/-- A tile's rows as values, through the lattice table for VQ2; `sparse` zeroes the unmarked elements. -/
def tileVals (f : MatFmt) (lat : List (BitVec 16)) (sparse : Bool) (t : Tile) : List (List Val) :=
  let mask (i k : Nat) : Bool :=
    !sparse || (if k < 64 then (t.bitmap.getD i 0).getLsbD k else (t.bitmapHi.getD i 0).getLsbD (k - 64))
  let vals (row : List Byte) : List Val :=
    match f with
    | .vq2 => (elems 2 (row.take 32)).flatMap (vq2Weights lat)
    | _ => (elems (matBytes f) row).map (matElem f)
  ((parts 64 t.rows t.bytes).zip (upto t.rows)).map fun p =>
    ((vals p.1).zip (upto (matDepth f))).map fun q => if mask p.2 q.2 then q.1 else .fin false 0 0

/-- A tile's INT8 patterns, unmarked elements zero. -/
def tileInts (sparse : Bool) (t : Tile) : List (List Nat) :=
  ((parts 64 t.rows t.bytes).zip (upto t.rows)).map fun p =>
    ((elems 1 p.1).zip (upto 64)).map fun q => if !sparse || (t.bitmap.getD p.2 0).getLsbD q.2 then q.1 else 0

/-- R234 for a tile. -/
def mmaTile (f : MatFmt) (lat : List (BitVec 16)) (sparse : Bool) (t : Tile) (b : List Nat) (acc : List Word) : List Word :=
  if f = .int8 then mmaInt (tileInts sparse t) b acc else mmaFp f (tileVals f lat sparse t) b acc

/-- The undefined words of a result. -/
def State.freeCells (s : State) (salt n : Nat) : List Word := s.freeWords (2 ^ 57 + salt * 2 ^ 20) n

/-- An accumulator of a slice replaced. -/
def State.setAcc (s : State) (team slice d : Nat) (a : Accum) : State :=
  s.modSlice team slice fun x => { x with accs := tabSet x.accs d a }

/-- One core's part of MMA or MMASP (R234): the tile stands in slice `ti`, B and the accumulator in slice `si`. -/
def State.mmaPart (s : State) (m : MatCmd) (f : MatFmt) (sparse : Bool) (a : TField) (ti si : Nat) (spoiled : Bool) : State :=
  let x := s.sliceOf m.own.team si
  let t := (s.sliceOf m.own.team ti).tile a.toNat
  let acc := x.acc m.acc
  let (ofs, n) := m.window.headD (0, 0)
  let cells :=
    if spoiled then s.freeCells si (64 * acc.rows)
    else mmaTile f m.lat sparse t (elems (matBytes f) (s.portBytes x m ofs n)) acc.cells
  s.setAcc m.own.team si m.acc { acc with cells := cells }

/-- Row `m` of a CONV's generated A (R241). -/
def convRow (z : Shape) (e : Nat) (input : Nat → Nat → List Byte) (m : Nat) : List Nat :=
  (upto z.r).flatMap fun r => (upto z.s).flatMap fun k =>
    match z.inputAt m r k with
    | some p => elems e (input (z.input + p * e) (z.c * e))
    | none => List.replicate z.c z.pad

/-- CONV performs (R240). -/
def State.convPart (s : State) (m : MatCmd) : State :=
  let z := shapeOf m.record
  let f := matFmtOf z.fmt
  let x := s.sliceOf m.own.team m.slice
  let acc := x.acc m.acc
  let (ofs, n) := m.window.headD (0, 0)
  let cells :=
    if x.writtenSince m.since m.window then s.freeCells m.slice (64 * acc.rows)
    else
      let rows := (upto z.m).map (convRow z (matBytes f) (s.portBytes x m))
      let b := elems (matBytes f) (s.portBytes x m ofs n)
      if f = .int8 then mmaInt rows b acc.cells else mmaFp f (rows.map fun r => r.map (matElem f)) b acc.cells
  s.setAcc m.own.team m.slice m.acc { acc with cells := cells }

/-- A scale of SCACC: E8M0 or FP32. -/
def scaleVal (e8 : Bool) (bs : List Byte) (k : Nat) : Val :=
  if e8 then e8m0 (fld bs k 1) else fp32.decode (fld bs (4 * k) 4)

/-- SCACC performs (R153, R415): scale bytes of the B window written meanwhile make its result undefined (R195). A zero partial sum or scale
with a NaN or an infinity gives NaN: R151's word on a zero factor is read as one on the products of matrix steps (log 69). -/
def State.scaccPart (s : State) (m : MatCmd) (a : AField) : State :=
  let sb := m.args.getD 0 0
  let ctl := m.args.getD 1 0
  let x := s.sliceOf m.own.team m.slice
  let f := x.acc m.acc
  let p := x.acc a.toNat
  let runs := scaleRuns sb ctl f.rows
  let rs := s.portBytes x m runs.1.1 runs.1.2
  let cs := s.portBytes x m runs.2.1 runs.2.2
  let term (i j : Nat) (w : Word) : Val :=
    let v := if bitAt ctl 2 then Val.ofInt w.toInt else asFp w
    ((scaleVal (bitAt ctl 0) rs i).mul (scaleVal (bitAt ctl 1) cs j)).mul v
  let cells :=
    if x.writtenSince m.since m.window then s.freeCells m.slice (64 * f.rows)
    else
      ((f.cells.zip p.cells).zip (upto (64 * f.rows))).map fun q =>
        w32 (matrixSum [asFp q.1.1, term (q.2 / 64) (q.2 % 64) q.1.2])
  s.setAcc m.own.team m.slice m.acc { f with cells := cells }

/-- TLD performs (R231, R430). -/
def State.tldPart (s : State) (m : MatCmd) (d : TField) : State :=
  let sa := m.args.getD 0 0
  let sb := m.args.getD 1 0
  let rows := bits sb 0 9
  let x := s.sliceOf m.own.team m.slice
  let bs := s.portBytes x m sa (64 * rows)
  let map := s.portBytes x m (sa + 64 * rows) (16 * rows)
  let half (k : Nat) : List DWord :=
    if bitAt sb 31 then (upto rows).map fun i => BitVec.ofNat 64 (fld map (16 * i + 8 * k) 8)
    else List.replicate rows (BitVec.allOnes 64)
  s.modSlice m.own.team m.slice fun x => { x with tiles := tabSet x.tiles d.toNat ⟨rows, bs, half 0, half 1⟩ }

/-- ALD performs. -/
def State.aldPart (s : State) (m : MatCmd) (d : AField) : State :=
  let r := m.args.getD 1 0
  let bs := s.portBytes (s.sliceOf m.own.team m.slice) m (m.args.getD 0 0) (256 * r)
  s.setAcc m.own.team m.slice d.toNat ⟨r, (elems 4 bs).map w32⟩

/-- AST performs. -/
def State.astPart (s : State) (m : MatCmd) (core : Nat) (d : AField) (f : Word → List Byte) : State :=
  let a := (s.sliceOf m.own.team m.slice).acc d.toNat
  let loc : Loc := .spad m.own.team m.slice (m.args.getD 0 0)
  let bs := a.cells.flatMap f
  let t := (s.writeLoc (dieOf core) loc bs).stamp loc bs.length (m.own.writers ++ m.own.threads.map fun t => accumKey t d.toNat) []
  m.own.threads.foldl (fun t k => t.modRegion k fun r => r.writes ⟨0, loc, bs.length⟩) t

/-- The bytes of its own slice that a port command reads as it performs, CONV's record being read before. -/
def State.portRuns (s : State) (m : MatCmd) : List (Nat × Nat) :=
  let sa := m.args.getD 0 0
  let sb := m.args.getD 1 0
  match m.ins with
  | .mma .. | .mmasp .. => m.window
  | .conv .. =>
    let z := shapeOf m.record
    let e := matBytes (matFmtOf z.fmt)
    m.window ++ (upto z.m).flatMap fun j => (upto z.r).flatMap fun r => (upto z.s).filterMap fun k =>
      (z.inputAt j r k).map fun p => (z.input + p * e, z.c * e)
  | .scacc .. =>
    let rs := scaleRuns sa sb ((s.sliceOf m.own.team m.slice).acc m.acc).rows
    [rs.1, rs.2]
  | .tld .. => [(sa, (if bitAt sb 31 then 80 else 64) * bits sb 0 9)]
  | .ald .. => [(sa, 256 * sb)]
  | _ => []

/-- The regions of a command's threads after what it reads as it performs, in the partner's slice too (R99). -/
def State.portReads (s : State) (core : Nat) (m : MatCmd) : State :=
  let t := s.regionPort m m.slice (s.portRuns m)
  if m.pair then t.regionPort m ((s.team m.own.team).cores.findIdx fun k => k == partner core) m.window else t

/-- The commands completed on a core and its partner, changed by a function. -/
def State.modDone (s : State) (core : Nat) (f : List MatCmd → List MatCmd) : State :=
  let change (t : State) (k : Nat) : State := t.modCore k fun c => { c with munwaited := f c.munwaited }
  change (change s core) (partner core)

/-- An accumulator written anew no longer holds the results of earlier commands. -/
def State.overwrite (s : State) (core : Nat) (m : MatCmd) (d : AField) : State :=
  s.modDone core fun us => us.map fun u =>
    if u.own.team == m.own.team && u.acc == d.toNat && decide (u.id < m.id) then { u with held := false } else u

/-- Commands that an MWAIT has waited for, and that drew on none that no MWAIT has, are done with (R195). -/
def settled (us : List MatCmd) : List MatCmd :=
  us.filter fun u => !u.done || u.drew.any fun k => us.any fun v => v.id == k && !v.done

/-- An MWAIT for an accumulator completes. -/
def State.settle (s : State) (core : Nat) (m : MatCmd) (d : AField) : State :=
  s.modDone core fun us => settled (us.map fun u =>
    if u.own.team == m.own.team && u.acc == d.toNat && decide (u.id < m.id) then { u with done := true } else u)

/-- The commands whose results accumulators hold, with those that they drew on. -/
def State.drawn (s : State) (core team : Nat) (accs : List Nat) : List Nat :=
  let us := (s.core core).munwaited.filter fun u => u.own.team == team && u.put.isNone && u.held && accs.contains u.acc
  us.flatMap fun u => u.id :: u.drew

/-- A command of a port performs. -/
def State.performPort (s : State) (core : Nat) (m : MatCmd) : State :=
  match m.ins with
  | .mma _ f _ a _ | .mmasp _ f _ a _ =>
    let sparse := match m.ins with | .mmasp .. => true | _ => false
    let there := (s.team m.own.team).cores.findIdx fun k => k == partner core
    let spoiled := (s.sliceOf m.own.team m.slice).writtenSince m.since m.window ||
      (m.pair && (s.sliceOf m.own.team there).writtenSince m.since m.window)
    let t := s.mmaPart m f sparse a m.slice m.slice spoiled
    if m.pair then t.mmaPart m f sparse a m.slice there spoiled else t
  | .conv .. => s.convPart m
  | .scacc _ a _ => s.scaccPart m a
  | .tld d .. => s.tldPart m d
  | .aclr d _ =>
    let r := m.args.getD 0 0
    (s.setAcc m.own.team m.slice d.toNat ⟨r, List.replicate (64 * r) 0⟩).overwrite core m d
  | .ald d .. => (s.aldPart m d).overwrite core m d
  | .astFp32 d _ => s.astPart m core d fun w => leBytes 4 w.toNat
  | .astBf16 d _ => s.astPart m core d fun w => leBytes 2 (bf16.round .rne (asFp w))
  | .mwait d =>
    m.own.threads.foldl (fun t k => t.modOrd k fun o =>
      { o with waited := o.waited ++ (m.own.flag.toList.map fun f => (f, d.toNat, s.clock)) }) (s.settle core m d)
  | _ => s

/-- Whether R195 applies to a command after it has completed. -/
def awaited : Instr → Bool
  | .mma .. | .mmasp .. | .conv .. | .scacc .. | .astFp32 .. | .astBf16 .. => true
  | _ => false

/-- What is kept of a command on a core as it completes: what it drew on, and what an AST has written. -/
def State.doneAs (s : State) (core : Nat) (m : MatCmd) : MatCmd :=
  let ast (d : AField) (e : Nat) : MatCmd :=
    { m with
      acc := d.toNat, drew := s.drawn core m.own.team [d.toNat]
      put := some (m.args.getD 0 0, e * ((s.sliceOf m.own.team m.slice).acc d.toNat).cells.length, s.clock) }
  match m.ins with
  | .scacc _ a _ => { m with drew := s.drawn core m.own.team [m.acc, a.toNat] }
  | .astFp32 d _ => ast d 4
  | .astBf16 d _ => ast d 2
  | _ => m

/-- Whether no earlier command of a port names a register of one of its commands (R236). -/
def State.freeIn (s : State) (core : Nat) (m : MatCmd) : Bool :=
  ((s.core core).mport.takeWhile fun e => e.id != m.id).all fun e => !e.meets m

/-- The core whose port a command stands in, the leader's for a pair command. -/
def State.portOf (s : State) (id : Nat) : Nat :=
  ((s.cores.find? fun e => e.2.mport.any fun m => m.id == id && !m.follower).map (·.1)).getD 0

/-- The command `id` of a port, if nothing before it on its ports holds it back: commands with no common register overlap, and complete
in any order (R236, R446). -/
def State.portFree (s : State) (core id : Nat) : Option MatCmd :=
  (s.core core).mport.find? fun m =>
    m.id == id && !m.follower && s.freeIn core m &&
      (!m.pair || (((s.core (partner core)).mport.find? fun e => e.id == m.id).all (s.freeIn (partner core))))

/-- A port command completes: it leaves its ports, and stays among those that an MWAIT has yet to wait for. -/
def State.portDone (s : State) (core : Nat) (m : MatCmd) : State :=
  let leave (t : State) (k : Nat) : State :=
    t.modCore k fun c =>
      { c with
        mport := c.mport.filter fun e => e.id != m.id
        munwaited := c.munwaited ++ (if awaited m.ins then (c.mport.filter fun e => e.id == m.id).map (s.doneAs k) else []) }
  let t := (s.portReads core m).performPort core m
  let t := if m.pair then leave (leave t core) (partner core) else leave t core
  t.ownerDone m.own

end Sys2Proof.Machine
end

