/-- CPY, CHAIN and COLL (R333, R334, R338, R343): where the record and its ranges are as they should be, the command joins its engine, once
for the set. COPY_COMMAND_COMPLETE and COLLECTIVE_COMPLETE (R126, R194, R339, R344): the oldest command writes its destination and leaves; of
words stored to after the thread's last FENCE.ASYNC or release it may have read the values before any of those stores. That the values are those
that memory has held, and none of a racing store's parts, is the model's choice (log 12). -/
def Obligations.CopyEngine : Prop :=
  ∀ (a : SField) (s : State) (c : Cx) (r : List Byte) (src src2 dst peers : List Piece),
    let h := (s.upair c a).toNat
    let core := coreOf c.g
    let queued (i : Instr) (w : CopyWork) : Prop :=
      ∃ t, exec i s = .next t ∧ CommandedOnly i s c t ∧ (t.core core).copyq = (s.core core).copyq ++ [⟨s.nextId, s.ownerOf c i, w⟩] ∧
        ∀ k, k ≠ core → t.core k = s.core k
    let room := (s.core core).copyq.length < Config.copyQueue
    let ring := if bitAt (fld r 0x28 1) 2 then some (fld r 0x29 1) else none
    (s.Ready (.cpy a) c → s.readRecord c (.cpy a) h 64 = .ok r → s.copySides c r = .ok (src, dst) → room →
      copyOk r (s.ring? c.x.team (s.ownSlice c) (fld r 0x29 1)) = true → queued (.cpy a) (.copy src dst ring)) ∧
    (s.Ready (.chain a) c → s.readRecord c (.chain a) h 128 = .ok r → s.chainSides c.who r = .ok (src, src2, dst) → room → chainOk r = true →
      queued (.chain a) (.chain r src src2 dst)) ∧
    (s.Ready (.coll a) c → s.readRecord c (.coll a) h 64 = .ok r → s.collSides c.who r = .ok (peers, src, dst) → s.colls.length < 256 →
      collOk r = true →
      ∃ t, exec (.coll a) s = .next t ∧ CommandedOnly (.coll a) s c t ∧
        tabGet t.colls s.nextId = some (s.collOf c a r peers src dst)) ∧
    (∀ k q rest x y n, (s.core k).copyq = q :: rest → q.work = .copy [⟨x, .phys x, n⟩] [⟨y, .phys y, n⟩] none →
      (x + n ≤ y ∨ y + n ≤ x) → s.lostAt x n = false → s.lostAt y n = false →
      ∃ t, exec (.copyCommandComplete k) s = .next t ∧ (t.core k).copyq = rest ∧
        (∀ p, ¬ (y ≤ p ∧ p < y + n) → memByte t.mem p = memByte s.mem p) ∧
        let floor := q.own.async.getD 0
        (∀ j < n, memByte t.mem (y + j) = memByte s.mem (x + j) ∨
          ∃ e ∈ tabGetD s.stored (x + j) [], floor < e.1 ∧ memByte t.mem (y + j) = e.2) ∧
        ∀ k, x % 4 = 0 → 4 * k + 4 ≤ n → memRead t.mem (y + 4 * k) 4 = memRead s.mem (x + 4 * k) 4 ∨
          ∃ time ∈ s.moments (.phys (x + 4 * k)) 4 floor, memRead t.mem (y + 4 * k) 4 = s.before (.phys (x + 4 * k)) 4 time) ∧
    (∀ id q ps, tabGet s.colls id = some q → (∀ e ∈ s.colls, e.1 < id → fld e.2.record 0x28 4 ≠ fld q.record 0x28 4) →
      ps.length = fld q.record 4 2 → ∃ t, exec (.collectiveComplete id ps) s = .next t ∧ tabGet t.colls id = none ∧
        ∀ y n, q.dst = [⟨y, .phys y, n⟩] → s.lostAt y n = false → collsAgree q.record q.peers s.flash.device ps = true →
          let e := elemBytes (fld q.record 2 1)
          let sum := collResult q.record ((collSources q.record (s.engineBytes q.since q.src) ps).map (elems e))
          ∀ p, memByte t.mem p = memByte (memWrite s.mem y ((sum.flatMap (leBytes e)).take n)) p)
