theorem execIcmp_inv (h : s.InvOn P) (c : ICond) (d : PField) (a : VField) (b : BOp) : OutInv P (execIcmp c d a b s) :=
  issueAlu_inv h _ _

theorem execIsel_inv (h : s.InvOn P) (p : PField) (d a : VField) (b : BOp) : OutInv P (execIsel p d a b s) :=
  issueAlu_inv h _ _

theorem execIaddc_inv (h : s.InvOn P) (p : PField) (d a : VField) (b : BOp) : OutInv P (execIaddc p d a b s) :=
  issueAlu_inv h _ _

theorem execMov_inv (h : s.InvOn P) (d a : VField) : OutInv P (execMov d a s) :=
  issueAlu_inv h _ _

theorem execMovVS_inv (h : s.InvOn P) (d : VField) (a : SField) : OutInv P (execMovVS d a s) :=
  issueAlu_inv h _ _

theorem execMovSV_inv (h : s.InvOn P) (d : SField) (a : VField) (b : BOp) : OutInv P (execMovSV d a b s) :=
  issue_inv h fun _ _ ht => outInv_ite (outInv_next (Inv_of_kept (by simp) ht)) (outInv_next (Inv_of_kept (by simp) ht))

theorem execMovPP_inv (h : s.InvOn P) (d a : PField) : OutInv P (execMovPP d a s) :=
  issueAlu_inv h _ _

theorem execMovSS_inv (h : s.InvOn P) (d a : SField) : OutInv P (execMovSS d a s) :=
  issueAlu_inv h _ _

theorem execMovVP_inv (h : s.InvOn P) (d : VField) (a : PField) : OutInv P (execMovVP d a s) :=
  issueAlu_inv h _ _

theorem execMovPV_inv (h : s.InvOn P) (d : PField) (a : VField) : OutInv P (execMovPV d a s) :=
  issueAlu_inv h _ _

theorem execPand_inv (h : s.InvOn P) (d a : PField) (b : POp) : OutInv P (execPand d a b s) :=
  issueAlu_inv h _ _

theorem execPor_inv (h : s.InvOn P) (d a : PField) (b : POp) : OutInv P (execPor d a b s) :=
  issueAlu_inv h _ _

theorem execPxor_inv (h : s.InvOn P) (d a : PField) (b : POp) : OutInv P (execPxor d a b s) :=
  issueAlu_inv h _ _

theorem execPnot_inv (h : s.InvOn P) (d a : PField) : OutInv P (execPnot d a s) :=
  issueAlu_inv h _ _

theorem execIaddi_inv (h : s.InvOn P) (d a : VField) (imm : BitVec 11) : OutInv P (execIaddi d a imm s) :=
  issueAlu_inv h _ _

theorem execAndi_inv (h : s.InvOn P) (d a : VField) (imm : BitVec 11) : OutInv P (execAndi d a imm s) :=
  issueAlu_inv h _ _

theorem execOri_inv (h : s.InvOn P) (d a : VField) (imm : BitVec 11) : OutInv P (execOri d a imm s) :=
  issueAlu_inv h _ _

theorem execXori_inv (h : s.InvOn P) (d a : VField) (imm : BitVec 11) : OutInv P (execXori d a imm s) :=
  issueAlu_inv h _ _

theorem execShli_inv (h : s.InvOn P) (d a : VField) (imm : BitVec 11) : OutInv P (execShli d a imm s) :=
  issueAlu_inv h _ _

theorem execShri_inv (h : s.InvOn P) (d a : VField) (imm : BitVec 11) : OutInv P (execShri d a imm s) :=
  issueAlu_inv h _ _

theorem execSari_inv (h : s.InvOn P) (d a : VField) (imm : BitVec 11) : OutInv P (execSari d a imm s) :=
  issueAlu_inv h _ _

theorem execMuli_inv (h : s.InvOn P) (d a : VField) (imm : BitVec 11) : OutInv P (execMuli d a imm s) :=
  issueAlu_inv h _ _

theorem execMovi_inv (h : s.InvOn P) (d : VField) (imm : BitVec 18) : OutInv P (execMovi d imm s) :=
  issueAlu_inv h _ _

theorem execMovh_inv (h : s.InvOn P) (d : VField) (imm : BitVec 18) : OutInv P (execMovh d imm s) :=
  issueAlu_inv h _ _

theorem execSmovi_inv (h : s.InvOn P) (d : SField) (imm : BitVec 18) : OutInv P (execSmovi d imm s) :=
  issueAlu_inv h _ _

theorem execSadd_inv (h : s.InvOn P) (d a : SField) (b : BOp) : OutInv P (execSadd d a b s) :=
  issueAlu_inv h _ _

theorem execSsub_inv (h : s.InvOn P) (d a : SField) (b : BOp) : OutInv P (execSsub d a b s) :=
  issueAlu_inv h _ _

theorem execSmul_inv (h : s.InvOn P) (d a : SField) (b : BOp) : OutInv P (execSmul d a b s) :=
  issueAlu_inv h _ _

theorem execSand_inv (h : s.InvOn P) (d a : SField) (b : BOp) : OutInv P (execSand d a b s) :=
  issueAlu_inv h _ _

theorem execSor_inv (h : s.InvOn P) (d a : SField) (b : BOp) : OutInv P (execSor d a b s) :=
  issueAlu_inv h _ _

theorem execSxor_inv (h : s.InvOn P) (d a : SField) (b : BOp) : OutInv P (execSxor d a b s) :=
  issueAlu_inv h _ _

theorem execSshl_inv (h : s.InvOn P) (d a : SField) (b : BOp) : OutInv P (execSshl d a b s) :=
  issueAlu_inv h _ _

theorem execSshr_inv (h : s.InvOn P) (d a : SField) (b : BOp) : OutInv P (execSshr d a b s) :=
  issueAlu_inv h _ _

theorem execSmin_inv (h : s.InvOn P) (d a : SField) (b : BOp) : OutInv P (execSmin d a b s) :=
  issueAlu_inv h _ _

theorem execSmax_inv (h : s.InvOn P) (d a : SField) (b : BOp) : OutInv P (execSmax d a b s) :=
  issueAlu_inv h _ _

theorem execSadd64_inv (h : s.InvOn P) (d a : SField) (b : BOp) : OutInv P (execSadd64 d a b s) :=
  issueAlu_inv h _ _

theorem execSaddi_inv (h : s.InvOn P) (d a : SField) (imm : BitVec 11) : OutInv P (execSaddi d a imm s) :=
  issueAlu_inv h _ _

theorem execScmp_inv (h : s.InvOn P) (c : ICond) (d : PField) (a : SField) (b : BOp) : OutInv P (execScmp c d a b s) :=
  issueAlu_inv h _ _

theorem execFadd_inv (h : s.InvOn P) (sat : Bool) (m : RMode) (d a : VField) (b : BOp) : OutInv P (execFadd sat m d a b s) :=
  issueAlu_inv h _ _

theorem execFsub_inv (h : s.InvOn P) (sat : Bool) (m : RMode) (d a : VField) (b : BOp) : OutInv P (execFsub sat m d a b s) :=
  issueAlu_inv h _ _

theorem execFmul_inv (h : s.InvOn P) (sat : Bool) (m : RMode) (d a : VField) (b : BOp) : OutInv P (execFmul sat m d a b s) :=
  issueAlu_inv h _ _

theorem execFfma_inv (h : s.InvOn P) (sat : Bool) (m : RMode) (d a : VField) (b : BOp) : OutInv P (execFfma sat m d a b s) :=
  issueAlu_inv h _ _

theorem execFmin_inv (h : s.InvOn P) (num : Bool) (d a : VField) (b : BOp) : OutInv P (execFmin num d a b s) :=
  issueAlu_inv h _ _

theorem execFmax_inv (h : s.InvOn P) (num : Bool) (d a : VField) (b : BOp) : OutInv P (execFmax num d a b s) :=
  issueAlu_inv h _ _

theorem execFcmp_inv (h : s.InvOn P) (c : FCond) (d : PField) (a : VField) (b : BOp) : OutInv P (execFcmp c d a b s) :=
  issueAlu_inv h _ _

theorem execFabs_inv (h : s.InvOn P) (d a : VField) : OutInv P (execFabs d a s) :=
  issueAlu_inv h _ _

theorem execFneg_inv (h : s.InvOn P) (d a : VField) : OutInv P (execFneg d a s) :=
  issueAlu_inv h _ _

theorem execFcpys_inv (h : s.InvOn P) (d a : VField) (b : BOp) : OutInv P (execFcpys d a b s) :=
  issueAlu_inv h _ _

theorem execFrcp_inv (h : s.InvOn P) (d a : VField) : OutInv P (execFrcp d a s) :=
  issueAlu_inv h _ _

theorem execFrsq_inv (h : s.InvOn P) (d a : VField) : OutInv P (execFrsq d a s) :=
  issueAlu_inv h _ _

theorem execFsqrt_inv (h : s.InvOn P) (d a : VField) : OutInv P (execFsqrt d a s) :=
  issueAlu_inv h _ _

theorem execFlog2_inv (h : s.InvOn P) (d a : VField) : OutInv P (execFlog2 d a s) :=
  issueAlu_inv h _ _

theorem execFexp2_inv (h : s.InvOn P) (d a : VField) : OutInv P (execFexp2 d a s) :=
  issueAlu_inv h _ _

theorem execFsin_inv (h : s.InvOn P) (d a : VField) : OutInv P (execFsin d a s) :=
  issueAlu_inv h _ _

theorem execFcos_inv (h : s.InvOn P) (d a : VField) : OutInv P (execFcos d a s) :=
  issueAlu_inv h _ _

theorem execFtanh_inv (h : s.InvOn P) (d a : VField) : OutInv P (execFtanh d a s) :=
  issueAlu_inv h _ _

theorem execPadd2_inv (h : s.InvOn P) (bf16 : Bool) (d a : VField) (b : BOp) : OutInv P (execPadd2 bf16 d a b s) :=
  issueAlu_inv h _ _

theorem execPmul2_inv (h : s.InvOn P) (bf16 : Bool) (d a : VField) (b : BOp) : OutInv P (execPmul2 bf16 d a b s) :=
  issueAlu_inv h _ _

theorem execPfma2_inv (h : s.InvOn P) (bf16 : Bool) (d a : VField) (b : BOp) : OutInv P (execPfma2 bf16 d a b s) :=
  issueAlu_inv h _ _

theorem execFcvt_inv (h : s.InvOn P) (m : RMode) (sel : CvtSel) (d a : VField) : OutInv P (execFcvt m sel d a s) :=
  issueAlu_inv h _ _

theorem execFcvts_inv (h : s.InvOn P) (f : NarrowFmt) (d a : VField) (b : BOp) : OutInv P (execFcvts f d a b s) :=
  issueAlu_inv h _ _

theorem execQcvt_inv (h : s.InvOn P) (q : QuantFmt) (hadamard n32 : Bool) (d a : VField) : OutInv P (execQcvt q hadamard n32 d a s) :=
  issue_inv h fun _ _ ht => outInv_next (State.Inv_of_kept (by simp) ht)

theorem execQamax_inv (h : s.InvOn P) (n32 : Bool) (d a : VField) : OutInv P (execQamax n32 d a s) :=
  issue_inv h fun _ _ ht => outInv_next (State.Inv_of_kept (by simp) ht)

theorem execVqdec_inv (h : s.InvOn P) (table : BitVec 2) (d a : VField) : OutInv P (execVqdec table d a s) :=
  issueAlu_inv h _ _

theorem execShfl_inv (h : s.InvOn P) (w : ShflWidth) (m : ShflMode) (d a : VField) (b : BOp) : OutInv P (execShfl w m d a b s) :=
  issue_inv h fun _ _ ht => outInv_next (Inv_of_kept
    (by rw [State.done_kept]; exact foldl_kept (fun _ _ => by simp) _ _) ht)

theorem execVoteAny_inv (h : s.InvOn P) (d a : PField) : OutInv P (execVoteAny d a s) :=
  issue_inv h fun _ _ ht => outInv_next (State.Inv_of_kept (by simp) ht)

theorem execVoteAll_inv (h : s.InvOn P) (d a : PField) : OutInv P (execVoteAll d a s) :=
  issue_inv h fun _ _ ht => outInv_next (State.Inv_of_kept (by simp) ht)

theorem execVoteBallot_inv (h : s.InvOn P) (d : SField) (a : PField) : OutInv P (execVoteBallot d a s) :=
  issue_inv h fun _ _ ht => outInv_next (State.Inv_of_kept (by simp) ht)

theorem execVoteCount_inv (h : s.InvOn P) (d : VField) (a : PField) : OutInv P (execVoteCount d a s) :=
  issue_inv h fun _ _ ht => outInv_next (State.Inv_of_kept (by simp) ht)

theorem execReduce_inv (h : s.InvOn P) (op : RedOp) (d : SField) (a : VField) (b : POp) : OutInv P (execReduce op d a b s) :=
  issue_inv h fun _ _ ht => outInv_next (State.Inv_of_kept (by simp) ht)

+ + + +

The lines you need are those containing "modCore"; find them in the records and copy them.

  let change (t : State) (k : Nat) : State := t.modCore k fun c => { c with munwaited := f c.munwaited }
    t.modCore k fun c =>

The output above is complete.